-- ==== Sys2Proof/Machine/Operands.lean ====
section
/-! DEFINITION. Operands of the instructions: general and control registers, halves, effective addresses, instruction words and
their legality (R91, R93, R103, R114, Tables 5-2 to 5-6). -/

namespace Sys2Proof.Machine

open Sys2Proof

/-! ### General registers (R91) -/

/-- A general register: k0 reads zero. -/
def Arch.get (x : Arch) (r : RegNum) : Word := if r = 0 then 0 else x.regs[r.toFin]

/-- A general register written: a write to k0 is discarded. -/
def Arch.setR (x : Arch) (r : RegNum) (v : Word) : Arch := if r = 0 then x else { x with regs := x.regs.set r.toFin v }

/-- FLAGS replaced. -/
def Arch.setF (x : Arch) (f : Flags) : Arch := { x with flags := f }

/-- PC replaced. -/
def Arch.jump (x : Arch) (pc : Addr) : Arch := { x with pc := pc }

/-- FLAGS as a number, Z in bit 0 (Table 5-1). -/
def Flags.toNat (f : Flags) : Nat := f.z.toNat + 2 * f.n.toNat + 4 * f.c.toNat + 8 * f.v.toNat + 16 * f.s.toNat

/-- FLAGS of a number. -/
def Flags.ofWord (w : Word) : Flags := ⟨bit w 0, bit w 1, bit w 2, bit w 3, bit w 4⟩

/-! ### Control registers (R114, R123) -/

/-- A control register as MFC reads it (Table 5-11); FIXCNT counts the instructions older than the one that reads it. -/
def Arch.ctrl (x : Arch) (fixcnt : Word) (n : Nat) : Word :=
  let k := x.cr
  match n with
  | 0 => at_ 0 k.epc.toNat
  | 1 => at_ 0 k.eflags.toNat
  | 2 => at_ 0 k.ecause.toNat
  | 3 => k.eaddr
  | 4 => at_ 0 k.ebase.toNat
  | 5 => bitAt 0 k.ie ||| bitAt 1 k.pie ||| bitAt 2 k.ex
  | 6 => k.evmaskL
  | 7 => at_ 0 k.evmaskH.toNat
  | 8 => at_ 0 k.crcp.toNat
  | 9 => at_ 0 k.evlast.toNat
  | 10 => at_ 0 k.tbhi.toNat
  | 11 => k.scratch0
  | 12 => k.scratch1
  | 15 => fixcnt
  | _ => 0

/-- A control register as MTC writes it: a read-only one is left alone, and MODE takes IE and PIE only. -/
def Ctrl.write (k : Ctrl) (n : Nat) (v : Word) : Ctrl :=
  match n with
  | 0 => { k with epc := v.truncate 24 }
  | 1 => { k with eflags := .ofWord v }
  | 4 => { k with ebase := v.truncate 24 }
  | 5 => { k with ie := bit v 0, pie := bit v 1 }
  | 6 => { k with evmaskL := v }
  | 7 => { k with evmaskH := v.truncate 16 }
  | 8 => { k with crcp := v.truncate 24 }
  | 11 => { k with scratch0 := v }
  | 12 => { k with scratch1 := v }
  | _ => k

/-! ### Operand forms -/

/-- s(imm24). -/
def sImm24 (i : Imm24) : Word := i.signExtend 48

/-- z(imm24). -/
def zImm24 (i : Imm24) : Word := i.zeroExtend 48

/-- s(imm32). -/
def sImm32 (i : Imm32) : Word := i.signExtend 48

/-- z(imm32). -/
def zImm32 (i : Imm32) : Word := i.zeroExtend 48

/-- PC + s(off24) modulo 2^24 (R106). -/
def branchTarget (pc : Addr) (off : Imm24) : Addr := pc + off

/-- The half H (bits 47:24) or L (bits 23:0) of a word. -/
def half (w : Word) (h : Bool) : BitVec 24 := if h then w.extractLsb' 24 24 else w.extractLsb' 0 24

/-- Deadline of a WAITEV: none where a is k0 (R109). -/
def deadlineOf (x : Arch) (a : RegNum) : Option Word := if a = 0 then none else some (x.get a)

/-- Conditions of Table 5-7. -/
def condHolds (f : Flags) (cond : Cond) : Bool :=
  match cond.toNat with
  | 0 => f.z
  | 1 => !f.z
  | 2 => f.n != f.v
  | 3 => f.n == f.v
  | 4 => !f.z && (f.n == f.v)
  | 5 => f.z || (f.n != f.v)
  | 6 => !f.c
  | 7 => f.c
  | 8 => f.c && !f.z
  | 9 => !f.c || f.z
  | 10 => f.n
  | 11 => !f.n
  | 12 => f.v
  | 13 => !f.v
  | 14 => f.s
  | _ => true

/-! ### Instruction words (Table 5-3) -/

/-- A word of Format A. -/
def encA (op : Nat) (d a b c : RegNum) (m : Nat) : Word :=
  at_ 40 op ||| at_ 35 d.toNat ||| at_ 30 a.toNat ||| at_ 25 b.toNat ||| at_ 20 c.toNat ||| at_ 12 m

/-- A word of Format I. -/
def encI (op : Nat) (d a : RegNum) (x : Nat) (imm : Nat) : Word :=
  at_ 40 op ||| at_ 35 d.toNat ||| at_ 30 a.toNat ||| at_ 24 x ||| at_ 0 imm

/-- A word of Format L. -/
def encL (op : Nat) (d : RegNum) (imm : Imm32) : Word := at_ 40 op ||| at_ 35 d.toNat ||| at_ 0 imm.toNat

/-- A word of Format B. -/
def encB (op : Nat) (cond : Cond) (p : Bool) (a : RegNum) (off : Nat) : Word :=
  at_ 40 op ||| at_ 36 cond.toNat ||| bitAt 35 p ||| at_ 30 a.toNat ||| at_ 0 off

/-- Fields of bits 39:0 that an opcode uses, as a mask: d, a, b and c of Format A, m, d, a, x and imm24 of Format I, imm32,
and the fields of Format B; none for an opcode that Table 5-4 does not list (R93). P is a hint on a conditional branch only,
so CALL and CALLR do not use it. -/
def usedBits (op : Nat) : Option Nat :=
  let d := 0x1F * 2 ^ 35
  let a := 0x1F * 2 ^ 30
  let b := 0x1F * 2 ^ 25
  let c := 0x1F * 2 ^ 20
  let m := 0xFF * 2 ^ 12
  let x := 0x3F * 2 ^ 24
  let i := 2 ^ 24 - 1
  let cnd := 0xF * 2 ^ 36
  let p := 2 ^ 35
  if op = 0x01 ∨ op = 0x54 ∨ op = 0x70 then some 0
  else if op = 0x16 ∨ op = 0x27 then some (a + b)
  else if op = 0x17 then some (a + i)
  else if op = 0x18 ∨ op = 0x1F then some (d + a)
  else if op = 0x11 ∨ op = 0x13 ∨ op = 0x21 ∨ op = 0x23 ∨ op = 0x25 then some (d + a + i)
  else if op = 0x29 ∨ op = 0x2B ∨ op = 0x2D then some (d + a + x)
  else if op = 0x2E then some (d + a + 2 ^ 24 + (2 ^ 12 - 1))
  else if op = 0x2F then some (d + a + (2 ^ 12 - 1))
  else if 0x10 ≤ op ∧ op ≤ 0x2C then some (d + a + b)
  else if 0x30 ≤ op ∧ op ≤ 0x32 then some (d + a + b + m)
  else if 0x34 ≤ op ∧ op ≤ 0x37 then some (d + a + b)
  else if op = 0x38 ∨ op = 0x39 ∨ op = 0x3D then some (d + a + x)
  else if op = 0x3A ∨ op = 0x3B then some (d + a + b + c)
  else if op = 0x3C then some (d + a + b)
  else if op = 0x40 ∨ op = 0x41 then some (d + a + i)
  else if op = 0x42 ∨ op = 0x43 then some (d + a + b)
  else if 0x48 ≤ op ∧ op ≤ 0x4B then some (d + (2 ^ 32 - 1))
  else if op = 0x4C then some (d + x)
  else if op = 0x4D then some (a + x)
  else if op = 0x4E then some d
  else if op = 0x4F then some a
  else if op = 0x50 then some (cnd + p + i)
  else if op = 0x51 then some (cnd + p + a)
  else if op = 0x52 then some (cnd + i)
  else if op = 0x53 then some (cnd + a)
  else if op = 0x55 ∨ op = 0x61 ∨ op = 0x63 ∨ op = 0x71 then some i
  else if op = 0x60 ∨ op = 0x64 then some (d + a)
  else if op = 0x62 ∨ op = 0x79 then some a
  else if op = 0x68 then some (d + i)
  else if op = 0x69 then some (d + a + i)
  else if op = 0x78 then some d
  else none

/-- The ranges that chapter 5 states for an opcode's fields (R98, R99, R101, R106, R107, R111, R114, Tables 5-4 to 5-6). -/
def rangesOk (op : Nat) (w : Word) : Bool :=
  let x := fld w 29 24
  let i := fld w 23 0
  if op = 0x29 ∨ op = 0x2B ∨ op = 0x2D then decide (x ≤ 47)
  else if op = 0x2E ∨ op = 0x2F then decide (1 ≤ fld w 5 0 ∧ fld w 11 6 + fld w 5 0 ≤ 48)
  else if op = 0x30 ∨ op = 0x31 ∨ op = 0x32 then
    decide (fld w 19 17 = 0) && (!bit w 15 || bit w 14) && !(decide (op = 0x30) && bit w 16)
  else if op = 0x38 ∨ op = 0x39 then decide (1 ≤ x ∧ x ≤ 48)
  else if op = 0x3D then decide (1 ≤ fld w 29 27 ∧ fld w 29 27 ≤ 6)
  else if op = 0x4A then decide (fld w 31 16 = 0)
  else if op = 0x4C then decide (x ≤ 15)
  else if op = 0x4D then decide (x ≤ 15 ∧ x ≠ 13 ∧ x ≠ 14)
  else if op = 0x52 ∨ op = 0x53 then decide (fld w 39 36 = 15)
  else if op = 0x61 then decide (i ≤ 7)
  else if op = 0x63 then decide (i ≤ 63)
  else if op = 0x68 ∨ op = 0x69 then decide (0x300000 ≤ i ∧ i ≤ 0x3FFFFF)
  else true

/-- An instruction word is not ILLEGAL (R93); RETE outside a handler is judged by RETE itself (R116). -/
def wordLegal (w : Word) : Bool :=
  let op := fld w 47 40
  match usedBits op with
  | none => false
  | some u => decide (w.toNat % 2 ^ 40 &&& (2 ^ 40 - 1 - u) = 0) && rangesOk op w

end Sys2Proof.Machine
end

· · · · · · ·

* [About this task]:
Which of the lines in the data hold the string "ebase"? Report each of them by copying it.

* [Task output]:
  | 4 => at_ 0 k.ebase.toNat
  | 4 => { k with ebase := v.truncate 24 }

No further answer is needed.